• **Task brief**:
Every line from the one containing "(s.modQuarter q f).cycle = s.cycle := rfl" to the one containing "(s.modQuarter q f).agenda = s.agenda := rfl" in the records below, both included, must be set down exactly, and no other line.

• **Listed entries**:

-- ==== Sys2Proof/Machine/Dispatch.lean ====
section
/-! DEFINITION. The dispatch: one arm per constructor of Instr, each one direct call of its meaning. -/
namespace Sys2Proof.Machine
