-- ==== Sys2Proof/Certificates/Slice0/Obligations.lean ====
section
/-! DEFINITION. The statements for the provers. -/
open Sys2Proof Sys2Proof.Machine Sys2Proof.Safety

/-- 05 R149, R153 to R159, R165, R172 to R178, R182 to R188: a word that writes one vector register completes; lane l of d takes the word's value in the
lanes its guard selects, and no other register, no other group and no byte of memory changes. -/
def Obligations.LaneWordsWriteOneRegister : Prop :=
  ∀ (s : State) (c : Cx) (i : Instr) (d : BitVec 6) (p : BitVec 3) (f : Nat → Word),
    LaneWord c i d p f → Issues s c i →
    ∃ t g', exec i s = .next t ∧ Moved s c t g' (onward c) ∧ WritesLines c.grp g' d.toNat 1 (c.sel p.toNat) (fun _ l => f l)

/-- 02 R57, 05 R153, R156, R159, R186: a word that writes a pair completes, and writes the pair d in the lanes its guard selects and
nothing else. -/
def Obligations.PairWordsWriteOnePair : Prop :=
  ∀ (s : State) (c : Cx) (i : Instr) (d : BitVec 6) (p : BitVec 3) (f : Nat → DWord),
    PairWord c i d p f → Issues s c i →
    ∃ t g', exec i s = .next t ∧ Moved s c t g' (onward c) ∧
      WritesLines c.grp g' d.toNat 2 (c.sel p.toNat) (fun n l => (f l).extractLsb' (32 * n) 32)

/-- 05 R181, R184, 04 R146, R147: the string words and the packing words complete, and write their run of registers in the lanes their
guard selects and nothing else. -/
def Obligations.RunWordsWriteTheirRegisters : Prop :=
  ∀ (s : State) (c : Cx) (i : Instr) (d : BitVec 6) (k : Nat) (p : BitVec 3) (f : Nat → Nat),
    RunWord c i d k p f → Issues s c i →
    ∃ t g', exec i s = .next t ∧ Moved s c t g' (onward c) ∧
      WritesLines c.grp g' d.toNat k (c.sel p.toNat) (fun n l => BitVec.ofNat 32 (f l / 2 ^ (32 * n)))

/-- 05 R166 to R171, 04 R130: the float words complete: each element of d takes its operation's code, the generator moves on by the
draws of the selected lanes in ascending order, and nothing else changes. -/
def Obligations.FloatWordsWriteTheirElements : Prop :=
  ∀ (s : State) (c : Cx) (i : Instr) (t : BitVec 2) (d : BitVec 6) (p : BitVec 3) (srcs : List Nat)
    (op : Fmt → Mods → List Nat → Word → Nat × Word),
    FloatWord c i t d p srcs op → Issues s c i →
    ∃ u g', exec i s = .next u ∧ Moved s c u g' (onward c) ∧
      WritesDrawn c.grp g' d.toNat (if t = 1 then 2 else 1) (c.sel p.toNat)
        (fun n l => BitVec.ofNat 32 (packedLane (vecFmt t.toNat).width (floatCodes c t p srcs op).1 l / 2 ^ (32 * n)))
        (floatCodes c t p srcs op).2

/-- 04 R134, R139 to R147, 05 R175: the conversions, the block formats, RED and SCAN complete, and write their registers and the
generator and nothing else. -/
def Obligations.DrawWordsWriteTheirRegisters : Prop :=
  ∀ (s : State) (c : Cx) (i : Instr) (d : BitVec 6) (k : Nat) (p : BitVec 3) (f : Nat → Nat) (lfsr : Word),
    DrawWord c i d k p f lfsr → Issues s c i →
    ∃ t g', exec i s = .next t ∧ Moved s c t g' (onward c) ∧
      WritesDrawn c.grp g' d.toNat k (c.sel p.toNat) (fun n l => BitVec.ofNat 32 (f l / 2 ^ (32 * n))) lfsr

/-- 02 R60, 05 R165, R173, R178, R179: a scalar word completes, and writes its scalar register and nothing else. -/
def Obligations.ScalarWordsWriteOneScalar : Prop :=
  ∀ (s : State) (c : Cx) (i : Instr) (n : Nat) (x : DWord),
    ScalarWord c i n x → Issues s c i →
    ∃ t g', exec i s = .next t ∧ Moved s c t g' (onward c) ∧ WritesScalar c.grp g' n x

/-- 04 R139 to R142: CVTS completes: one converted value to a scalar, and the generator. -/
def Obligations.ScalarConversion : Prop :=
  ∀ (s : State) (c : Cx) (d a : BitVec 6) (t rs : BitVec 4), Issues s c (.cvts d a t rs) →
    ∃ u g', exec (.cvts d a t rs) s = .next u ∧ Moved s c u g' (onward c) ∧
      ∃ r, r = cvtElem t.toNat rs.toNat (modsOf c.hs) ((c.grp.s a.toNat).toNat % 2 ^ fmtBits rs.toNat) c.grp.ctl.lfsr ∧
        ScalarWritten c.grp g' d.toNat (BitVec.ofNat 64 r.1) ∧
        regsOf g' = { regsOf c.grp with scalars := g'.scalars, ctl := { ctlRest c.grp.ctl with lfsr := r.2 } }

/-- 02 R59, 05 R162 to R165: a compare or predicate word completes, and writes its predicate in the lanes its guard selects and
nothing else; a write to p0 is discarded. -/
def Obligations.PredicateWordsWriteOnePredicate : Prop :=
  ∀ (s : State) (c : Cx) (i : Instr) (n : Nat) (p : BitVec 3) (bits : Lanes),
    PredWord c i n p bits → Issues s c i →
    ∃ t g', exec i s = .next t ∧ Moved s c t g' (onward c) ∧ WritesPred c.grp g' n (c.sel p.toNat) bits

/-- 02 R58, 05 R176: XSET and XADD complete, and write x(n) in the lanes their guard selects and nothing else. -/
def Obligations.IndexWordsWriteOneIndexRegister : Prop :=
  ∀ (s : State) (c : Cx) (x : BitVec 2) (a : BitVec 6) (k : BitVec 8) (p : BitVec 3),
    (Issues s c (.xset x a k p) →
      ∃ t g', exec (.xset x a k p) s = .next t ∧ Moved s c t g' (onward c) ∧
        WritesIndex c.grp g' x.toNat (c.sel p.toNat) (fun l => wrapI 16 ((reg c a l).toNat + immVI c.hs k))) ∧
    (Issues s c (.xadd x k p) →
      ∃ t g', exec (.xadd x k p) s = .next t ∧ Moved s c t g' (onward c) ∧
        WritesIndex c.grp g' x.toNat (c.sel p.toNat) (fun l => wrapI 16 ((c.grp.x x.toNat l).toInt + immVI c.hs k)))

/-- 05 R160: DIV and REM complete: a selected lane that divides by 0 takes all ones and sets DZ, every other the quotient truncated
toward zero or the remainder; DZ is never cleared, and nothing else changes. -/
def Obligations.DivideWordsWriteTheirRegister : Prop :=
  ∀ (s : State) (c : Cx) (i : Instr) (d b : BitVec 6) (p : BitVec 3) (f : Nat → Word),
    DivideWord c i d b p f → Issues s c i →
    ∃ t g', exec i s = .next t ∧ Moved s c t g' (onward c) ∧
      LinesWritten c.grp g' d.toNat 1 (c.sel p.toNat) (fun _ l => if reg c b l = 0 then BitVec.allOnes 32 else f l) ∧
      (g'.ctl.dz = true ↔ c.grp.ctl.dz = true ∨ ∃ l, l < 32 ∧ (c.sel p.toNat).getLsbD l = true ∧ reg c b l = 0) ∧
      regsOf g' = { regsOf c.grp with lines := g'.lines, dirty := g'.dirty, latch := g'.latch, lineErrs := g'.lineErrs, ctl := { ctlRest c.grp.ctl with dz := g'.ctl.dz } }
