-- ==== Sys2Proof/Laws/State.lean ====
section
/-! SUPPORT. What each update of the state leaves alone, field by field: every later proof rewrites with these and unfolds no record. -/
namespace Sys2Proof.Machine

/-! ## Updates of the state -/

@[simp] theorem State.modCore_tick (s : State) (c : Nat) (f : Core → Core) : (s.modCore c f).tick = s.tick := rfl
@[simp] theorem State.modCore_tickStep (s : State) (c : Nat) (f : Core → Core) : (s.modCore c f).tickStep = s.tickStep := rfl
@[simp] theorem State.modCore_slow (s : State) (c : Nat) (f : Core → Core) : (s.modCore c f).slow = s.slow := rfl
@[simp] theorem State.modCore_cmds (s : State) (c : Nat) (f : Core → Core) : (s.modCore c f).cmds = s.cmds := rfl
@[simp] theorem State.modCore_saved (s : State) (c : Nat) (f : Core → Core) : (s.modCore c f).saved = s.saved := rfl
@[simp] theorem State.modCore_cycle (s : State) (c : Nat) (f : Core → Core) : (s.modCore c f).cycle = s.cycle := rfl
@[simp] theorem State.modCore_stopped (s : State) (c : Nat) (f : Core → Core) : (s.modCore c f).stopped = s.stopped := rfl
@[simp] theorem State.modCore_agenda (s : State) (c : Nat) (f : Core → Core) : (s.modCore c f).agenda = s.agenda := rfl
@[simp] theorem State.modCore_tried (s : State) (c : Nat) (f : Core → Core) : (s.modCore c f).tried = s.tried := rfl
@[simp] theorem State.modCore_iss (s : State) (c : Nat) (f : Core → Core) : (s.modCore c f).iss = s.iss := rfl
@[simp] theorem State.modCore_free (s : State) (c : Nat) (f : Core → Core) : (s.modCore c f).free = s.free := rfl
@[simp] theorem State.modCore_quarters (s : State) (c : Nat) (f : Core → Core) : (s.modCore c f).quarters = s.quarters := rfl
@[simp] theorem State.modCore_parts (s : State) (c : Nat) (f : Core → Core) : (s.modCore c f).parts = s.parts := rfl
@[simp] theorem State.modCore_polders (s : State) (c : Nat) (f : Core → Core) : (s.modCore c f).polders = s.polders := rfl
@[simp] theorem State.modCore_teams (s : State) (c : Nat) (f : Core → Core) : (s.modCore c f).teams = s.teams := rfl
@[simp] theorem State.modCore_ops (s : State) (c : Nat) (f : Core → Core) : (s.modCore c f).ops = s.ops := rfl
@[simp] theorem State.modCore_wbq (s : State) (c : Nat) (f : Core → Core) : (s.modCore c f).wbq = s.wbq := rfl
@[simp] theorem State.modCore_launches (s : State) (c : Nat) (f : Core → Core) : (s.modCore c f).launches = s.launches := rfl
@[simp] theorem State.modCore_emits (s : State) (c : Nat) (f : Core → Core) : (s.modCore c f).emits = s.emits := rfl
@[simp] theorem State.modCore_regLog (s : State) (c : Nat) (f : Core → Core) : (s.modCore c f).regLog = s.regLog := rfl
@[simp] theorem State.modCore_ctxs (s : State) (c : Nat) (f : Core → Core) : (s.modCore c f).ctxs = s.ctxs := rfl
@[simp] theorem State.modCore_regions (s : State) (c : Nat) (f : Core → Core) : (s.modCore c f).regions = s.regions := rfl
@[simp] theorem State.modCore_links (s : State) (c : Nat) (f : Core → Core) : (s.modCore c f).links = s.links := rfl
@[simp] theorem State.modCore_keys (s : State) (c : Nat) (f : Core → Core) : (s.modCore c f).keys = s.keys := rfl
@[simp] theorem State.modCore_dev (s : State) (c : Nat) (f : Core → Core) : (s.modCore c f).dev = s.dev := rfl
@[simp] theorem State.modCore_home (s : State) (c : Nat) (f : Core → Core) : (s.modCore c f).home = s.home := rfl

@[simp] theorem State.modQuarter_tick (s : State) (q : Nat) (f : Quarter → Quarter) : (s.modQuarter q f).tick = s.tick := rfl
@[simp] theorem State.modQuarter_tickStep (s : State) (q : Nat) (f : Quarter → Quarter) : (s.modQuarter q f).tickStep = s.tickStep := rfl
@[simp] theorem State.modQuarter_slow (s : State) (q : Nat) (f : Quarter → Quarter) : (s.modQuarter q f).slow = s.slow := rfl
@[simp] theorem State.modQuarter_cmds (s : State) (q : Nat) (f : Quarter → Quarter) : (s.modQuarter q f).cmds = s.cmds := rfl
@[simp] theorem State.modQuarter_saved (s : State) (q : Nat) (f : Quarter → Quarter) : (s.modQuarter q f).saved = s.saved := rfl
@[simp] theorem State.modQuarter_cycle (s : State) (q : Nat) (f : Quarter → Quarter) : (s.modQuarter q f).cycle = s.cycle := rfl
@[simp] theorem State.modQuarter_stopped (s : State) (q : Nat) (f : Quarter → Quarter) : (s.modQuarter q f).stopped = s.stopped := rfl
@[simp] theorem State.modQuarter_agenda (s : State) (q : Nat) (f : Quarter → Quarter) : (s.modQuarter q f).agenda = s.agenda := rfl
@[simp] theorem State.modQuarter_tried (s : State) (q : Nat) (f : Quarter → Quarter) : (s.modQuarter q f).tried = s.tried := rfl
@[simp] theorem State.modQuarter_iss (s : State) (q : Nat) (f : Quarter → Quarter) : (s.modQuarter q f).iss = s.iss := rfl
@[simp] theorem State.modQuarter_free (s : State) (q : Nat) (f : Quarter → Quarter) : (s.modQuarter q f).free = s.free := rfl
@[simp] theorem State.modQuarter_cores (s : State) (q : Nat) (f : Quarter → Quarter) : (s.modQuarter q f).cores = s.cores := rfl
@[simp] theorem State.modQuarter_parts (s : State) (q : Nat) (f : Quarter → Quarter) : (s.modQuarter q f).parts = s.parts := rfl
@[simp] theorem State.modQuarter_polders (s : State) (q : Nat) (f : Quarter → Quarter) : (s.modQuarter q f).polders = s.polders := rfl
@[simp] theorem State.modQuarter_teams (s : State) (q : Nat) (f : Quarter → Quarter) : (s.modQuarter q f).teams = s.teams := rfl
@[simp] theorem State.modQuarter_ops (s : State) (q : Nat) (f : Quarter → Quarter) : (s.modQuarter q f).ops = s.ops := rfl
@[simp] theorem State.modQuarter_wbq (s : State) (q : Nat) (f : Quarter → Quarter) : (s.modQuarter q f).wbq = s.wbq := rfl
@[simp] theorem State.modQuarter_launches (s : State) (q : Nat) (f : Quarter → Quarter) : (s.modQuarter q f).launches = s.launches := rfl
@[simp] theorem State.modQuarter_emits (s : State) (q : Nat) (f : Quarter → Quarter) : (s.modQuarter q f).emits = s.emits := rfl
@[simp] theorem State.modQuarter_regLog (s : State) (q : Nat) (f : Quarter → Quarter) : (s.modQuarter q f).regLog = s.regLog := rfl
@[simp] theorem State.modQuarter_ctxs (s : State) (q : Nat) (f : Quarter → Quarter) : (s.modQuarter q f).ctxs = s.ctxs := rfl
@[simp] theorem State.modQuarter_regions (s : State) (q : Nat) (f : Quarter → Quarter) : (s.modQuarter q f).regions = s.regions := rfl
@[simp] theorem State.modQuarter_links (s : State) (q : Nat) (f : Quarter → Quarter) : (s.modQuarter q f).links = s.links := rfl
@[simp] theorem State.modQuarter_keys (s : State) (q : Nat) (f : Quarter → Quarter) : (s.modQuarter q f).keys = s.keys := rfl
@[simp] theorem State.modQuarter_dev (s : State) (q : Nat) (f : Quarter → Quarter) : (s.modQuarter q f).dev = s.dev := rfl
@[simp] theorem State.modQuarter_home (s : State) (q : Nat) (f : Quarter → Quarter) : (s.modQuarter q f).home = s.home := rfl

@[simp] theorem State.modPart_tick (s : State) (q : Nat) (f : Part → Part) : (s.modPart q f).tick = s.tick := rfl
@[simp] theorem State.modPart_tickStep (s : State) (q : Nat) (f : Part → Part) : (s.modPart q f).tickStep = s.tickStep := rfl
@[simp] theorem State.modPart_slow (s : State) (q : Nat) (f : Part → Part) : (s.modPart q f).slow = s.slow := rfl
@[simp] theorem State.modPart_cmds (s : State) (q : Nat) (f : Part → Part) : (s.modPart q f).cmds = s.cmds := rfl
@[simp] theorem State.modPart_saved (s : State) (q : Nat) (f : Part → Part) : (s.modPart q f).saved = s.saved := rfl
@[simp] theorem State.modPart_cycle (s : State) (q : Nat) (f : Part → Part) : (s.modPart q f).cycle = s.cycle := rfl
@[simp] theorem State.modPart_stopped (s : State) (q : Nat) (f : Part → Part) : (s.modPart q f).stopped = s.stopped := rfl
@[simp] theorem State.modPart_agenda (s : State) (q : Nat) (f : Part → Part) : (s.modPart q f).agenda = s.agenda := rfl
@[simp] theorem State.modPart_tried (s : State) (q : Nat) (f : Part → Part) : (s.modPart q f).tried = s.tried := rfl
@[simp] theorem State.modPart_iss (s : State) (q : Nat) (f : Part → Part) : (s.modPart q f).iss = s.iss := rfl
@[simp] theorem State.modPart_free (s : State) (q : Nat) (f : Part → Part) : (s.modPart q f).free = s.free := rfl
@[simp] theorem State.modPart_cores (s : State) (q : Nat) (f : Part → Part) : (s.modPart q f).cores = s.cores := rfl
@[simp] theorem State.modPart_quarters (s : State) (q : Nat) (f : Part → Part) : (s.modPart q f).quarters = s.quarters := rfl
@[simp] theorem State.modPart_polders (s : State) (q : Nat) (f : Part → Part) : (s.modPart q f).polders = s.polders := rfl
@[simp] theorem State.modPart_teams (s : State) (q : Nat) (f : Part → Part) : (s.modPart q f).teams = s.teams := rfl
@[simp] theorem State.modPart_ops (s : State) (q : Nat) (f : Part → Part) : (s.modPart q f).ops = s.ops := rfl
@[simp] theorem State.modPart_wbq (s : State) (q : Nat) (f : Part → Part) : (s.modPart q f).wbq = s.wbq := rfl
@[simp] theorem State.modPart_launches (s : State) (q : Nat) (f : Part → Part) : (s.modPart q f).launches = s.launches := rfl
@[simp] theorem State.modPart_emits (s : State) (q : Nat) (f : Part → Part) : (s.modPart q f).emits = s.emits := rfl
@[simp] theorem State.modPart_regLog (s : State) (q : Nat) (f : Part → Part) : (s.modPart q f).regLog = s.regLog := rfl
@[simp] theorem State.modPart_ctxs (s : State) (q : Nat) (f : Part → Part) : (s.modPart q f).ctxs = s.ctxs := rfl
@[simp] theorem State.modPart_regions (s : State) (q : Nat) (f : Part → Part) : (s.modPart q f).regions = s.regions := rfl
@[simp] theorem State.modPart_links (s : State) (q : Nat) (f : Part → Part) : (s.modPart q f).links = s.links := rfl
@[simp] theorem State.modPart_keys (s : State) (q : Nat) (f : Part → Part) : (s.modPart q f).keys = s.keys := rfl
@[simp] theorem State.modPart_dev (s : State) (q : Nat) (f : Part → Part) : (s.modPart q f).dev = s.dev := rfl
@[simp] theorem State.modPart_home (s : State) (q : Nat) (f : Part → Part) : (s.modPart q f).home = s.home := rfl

• **Response**:
@[simp] theorem State.modQuarter_cycle (s : State) (q : Nat) (f : Quarter → Quarter) : (s.modQuarter q f).cycle = s.cycle := rfl
@[simp] theorem State.modQuarter_stopped (s : State) (q : Nat) (f : Quarter → Quarter) : (s.modQuarter q f).stopped = s.stopped := rfl
@[simp] theorem State.modQuarter_agenda (s : State) (q : Nat) (f : Quarter → Quarter) : (s.modQuarter q f).agenda = s.agenda := rfl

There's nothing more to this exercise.